What is expected
The lines below starting at the line containing "j s).nerr = s.nerr := rfl" and ending at the line containing "j s).vendor = s.vendor := rfl" are to be repeated exactly, with both ends kept and nothing else added.

Available data
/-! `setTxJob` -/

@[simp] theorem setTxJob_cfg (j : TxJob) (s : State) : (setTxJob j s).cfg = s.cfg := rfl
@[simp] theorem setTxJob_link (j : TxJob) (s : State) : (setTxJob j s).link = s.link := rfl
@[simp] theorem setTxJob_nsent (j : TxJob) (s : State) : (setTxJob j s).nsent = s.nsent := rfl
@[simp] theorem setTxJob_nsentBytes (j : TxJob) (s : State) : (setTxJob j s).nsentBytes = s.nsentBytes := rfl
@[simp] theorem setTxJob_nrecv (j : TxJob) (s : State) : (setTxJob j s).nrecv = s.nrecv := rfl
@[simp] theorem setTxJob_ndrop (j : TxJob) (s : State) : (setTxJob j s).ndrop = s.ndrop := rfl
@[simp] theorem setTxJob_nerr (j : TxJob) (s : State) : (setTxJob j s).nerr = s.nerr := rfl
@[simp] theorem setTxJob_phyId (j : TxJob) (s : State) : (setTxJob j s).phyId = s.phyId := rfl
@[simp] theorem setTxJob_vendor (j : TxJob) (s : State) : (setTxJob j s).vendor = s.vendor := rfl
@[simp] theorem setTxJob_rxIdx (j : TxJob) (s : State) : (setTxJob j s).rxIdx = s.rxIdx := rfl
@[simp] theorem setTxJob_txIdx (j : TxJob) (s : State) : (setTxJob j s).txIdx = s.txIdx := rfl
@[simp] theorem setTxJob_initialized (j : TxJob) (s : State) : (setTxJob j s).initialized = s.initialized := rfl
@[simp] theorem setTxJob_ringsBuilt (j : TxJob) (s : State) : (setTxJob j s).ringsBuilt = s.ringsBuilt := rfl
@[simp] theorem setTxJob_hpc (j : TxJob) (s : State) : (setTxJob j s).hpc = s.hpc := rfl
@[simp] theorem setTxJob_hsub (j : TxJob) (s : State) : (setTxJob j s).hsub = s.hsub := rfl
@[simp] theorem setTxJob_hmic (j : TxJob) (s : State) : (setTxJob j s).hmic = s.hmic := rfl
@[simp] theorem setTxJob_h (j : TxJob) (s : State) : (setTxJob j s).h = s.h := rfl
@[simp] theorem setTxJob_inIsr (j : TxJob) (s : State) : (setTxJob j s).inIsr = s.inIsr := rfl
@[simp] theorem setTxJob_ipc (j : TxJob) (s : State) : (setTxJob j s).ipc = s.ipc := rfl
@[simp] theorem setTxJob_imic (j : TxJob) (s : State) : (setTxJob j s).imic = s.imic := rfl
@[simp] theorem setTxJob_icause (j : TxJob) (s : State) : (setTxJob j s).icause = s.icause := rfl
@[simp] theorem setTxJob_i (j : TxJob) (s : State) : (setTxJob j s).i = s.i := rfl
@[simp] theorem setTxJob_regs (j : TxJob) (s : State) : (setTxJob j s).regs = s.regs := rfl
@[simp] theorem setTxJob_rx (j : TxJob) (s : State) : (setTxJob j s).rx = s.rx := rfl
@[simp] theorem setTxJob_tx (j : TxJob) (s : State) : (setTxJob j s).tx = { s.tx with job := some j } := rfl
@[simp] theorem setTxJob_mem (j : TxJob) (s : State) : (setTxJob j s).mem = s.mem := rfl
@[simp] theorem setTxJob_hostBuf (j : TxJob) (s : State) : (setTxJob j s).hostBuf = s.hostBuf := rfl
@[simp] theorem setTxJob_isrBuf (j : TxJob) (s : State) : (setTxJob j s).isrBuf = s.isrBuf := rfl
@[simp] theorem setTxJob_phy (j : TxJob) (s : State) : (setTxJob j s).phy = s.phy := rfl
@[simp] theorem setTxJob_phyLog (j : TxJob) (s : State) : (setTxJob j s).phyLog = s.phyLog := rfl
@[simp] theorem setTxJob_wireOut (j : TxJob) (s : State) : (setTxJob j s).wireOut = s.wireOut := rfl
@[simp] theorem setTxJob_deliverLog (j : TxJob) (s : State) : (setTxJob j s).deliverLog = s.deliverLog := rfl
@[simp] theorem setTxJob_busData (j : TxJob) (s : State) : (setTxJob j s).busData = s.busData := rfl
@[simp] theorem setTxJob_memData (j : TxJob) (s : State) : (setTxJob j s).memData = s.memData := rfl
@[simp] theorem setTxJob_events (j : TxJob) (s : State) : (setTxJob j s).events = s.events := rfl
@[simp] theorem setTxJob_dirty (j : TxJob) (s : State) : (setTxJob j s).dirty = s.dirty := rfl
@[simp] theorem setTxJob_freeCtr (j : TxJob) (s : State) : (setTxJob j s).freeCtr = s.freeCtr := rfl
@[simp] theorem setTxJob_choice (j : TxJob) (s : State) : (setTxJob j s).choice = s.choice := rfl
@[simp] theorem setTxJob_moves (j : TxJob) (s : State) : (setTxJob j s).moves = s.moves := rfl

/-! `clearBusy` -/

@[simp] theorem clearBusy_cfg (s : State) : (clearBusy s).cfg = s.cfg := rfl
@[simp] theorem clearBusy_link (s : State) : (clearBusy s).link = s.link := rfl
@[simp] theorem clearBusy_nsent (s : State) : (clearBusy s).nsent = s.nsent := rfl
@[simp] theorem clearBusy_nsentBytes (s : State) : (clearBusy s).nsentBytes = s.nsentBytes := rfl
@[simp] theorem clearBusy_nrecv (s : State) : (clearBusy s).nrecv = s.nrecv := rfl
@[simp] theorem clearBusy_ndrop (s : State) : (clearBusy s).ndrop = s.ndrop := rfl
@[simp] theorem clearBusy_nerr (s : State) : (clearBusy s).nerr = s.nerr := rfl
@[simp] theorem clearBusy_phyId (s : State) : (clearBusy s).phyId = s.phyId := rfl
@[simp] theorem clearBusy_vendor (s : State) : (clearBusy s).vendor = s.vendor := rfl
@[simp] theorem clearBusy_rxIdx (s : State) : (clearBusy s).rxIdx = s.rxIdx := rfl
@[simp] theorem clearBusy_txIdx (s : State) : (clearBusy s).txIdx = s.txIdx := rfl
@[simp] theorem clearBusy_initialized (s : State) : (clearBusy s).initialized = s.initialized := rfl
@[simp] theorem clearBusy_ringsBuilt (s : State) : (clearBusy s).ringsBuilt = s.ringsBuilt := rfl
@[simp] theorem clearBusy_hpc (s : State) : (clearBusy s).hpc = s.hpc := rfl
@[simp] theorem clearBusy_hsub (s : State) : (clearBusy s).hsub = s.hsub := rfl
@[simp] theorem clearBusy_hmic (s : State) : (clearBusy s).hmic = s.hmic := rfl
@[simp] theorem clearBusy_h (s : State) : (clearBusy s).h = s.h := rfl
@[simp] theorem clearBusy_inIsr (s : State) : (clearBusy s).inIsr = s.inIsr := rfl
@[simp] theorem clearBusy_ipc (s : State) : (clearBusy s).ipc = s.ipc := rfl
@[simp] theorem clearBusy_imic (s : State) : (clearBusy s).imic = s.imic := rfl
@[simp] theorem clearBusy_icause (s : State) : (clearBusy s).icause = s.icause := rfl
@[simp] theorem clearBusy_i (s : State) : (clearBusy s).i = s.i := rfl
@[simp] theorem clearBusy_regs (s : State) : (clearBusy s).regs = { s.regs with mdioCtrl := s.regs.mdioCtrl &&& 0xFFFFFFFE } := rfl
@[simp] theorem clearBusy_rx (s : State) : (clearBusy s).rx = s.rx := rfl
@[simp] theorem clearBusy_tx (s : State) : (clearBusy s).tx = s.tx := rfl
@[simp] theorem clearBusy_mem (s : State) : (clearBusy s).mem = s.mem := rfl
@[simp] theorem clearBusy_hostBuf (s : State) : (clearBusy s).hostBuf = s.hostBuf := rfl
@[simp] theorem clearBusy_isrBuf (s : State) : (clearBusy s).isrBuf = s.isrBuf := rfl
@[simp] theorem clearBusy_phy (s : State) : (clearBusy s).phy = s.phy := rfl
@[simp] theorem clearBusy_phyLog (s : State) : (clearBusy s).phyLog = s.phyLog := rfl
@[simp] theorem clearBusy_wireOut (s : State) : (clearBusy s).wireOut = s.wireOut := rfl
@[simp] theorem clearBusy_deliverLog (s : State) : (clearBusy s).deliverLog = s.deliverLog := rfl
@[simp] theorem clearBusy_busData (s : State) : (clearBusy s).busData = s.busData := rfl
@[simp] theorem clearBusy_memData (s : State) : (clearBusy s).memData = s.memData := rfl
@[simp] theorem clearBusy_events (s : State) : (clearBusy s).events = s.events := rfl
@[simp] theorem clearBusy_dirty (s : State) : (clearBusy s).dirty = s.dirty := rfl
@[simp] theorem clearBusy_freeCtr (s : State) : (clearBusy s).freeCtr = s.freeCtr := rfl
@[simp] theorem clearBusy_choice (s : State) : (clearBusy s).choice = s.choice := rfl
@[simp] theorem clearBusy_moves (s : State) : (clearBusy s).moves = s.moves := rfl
--
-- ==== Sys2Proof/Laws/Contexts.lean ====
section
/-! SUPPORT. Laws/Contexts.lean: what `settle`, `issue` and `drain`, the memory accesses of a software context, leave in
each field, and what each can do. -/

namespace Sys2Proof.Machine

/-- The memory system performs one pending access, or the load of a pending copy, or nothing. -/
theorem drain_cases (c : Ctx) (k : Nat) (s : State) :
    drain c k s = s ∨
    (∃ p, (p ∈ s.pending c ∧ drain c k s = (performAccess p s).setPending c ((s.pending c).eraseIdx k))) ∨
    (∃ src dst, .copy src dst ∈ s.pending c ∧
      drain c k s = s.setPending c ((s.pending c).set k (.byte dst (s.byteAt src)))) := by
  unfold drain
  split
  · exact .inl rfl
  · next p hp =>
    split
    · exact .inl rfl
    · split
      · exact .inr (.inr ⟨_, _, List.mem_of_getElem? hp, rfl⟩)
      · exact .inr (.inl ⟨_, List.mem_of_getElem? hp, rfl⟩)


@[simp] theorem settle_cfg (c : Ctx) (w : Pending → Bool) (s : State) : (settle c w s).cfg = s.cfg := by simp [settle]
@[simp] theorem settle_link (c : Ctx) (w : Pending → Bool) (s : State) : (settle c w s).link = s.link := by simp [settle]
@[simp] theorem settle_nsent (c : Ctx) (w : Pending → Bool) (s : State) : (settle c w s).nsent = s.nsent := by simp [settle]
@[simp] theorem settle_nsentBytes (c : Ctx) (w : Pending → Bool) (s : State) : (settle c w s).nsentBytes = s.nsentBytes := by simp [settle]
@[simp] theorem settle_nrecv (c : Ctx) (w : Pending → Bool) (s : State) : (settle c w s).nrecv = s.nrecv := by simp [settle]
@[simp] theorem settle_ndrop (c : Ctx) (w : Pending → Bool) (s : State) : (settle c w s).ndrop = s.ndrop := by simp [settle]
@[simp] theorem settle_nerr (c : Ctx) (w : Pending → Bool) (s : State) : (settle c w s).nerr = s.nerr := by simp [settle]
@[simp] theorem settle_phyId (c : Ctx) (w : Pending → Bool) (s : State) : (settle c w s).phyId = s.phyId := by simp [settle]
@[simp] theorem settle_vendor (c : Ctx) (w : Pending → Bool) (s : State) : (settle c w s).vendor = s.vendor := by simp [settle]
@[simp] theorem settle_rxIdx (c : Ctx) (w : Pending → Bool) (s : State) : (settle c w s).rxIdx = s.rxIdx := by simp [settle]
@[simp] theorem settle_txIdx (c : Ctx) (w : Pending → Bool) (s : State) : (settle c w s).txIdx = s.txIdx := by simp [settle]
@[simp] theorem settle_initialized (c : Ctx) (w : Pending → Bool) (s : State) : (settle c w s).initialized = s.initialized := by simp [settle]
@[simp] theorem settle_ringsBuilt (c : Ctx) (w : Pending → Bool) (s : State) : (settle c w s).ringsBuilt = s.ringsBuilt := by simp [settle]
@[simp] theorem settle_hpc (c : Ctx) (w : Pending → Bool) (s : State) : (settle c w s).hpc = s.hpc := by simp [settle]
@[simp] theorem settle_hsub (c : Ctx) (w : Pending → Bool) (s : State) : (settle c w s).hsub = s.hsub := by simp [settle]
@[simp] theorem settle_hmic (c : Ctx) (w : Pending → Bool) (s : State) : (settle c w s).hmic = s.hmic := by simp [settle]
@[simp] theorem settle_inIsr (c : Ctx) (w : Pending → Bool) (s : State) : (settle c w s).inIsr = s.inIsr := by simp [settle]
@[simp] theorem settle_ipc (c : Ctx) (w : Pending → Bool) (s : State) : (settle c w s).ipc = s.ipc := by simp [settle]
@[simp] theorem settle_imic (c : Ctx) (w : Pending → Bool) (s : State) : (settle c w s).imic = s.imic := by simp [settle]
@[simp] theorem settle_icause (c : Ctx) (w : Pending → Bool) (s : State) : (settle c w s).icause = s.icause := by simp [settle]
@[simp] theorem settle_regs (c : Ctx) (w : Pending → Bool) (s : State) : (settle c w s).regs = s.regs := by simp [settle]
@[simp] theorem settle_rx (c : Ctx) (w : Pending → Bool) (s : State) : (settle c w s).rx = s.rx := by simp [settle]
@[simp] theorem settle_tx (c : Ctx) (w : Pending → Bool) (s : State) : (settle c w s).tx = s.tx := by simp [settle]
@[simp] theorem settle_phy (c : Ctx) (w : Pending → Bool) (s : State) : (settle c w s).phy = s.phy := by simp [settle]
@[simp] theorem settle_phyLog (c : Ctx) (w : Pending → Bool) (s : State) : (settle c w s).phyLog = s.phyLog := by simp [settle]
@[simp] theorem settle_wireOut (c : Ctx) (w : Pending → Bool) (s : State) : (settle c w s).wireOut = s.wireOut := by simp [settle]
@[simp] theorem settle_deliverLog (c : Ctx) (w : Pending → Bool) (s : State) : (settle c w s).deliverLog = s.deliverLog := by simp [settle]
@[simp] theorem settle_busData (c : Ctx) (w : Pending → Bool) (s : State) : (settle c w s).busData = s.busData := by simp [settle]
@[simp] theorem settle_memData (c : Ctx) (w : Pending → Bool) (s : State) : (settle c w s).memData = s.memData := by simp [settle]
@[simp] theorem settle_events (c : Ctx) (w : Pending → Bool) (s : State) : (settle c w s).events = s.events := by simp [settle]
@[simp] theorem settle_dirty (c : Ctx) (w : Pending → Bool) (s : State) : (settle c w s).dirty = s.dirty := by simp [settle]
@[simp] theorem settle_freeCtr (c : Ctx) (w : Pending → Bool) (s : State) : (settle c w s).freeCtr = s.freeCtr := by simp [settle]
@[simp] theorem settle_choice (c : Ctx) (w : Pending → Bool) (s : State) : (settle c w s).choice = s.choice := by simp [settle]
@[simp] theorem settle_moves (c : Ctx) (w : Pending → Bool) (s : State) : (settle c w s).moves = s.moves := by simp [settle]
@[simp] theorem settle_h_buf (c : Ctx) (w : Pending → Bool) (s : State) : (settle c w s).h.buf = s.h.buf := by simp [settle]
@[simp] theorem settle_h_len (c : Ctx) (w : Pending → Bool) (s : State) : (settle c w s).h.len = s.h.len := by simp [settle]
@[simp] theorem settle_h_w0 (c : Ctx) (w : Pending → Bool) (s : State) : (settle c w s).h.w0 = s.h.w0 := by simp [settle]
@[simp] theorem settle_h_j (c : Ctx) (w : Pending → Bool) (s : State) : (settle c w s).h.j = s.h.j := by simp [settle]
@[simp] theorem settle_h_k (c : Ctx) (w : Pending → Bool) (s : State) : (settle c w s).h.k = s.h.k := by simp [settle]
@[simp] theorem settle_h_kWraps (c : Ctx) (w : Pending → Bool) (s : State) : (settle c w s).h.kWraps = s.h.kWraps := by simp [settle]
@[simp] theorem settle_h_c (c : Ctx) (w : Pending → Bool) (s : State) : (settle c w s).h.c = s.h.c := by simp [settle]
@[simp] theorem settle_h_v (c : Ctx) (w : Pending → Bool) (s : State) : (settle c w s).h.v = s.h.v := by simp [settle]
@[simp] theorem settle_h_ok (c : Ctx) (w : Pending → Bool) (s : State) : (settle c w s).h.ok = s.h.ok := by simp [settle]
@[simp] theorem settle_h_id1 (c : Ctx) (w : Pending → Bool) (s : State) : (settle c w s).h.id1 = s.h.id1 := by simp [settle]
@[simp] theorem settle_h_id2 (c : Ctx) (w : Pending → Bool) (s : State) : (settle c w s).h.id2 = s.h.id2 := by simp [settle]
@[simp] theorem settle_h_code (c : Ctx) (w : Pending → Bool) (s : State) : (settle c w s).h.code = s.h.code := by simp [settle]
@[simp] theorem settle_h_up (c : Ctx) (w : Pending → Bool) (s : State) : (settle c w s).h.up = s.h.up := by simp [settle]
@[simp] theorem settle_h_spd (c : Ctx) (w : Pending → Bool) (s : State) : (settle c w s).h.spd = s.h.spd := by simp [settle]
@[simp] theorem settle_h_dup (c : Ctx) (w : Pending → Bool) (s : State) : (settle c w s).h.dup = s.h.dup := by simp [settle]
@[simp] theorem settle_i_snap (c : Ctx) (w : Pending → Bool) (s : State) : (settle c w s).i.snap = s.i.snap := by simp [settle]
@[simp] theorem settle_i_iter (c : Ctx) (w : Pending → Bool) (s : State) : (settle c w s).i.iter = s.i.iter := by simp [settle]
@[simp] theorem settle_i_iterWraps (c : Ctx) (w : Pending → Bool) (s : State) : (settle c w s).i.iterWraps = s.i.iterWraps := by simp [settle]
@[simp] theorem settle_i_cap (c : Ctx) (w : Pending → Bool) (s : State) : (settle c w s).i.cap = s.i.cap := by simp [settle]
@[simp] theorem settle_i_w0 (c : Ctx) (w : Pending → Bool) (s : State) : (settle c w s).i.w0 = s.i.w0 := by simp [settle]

Output below
@[simp] theorem setTxJob_nerr (j : TxJob) (s : State) : (setTxJob j s).nerr = s.nerr := rfl
@[simp] theorem setTxJob_phyId (j : TxJob) (s : State) : (setTxJob j s).phyId = s.phyId := rfl
@[simp] theorem setTxJob_vendor (j : TxJob) (s : State) : (setTxJob j s).vendor = s.vendor := rfl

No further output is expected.